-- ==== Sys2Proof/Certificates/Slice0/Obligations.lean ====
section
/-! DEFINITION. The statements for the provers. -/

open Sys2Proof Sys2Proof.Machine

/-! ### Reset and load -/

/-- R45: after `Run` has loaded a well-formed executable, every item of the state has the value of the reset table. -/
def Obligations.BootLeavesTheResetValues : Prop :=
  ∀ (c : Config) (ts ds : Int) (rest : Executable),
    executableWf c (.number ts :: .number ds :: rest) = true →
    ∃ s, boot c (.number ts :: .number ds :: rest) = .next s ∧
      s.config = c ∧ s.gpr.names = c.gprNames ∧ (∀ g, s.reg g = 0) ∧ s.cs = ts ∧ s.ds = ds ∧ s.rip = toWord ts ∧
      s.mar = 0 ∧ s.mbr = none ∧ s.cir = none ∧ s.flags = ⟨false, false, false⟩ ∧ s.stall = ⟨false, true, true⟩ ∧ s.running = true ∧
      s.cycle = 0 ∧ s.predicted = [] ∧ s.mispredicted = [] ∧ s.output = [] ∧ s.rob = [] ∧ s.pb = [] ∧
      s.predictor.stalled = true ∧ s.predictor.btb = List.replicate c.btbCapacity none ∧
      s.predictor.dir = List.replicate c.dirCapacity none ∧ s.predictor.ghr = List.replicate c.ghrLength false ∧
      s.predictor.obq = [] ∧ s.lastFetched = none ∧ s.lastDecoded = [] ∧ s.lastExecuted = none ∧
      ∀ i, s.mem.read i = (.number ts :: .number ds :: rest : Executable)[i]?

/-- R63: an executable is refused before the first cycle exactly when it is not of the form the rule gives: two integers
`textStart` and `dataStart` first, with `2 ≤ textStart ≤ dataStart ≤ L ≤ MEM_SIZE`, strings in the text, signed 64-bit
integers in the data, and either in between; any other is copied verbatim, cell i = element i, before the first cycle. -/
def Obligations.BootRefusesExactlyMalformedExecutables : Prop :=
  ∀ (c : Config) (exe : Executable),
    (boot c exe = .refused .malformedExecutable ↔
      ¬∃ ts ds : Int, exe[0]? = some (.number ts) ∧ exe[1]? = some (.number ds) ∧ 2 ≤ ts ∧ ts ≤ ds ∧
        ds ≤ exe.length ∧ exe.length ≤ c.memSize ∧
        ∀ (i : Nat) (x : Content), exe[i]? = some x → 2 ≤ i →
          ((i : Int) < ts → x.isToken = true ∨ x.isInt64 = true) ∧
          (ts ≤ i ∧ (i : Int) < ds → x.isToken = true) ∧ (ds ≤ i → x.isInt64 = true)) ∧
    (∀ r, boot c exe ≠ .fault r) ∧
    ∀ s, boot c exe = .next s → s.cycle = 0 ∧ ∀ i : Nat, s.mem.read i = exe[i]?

· · · ·

→ **THE PROBLEM**: Output the line containing "s.predictor.obq = []" and every line after it through the final line of the records above, exactly as written and nothing else.

→ **RESPONSE**:
      s.predictor.obq = [] ∧ s.lastFetched = none ∧ s.lastDecoded = [] ∧ s.lastExecuted = none ∧
      ∀ i, s.mem.read i = (.number ts :: .number ds :: rest : Executable)[i]?

/-- R63: an executable is refused before the first cycle exactly when it is not of the form the rule gives: two integers
`textStart` and `dataStart` first, with `2 ≤ textStart ≤ dataStart ≤ L ≤ MEM_SIZE`, strings in the text, signed 64-bit
integers in the data, and either in between; any other is copied verbatim, cell i = element i, before the first cycle. -/
def Obligations.BootRefusesExactlyMalformedExecutables : Prop :=
  ∀ (c : Config) (exe : Executable),
    (boot c exe = .refused .malformedExecutable ↔
      ¬∃ ts ds : Int, exe[0]? = some (.number ts) ∧ exe[1]? = some (.number ds) ∧ 2 ≤ ts ∧ ts ≤ ds ∧
        ds ≤ exe.length ∧ exe.length ≤ c.memSize ∧
        ∀ (i : Nat) (x : Content), exe[i]? = some x → 2 ≤ i →
          ((i : Int) < ts → x.isToken = true ∨ x.isInt64 = true) ∧
          (ts ≤ i ∧ (i : Int) < ds → x.isToken = true) ∧ (ds ≤ i → x.isInt64 = true)) ∧
    (∀ r, boot c exe ≠ .fault r) ∧
    ∀ s, boot c exe = .next s → s.cycle = 0 ∧ ∀ i : Nat, s.mem.read i = exe[i]?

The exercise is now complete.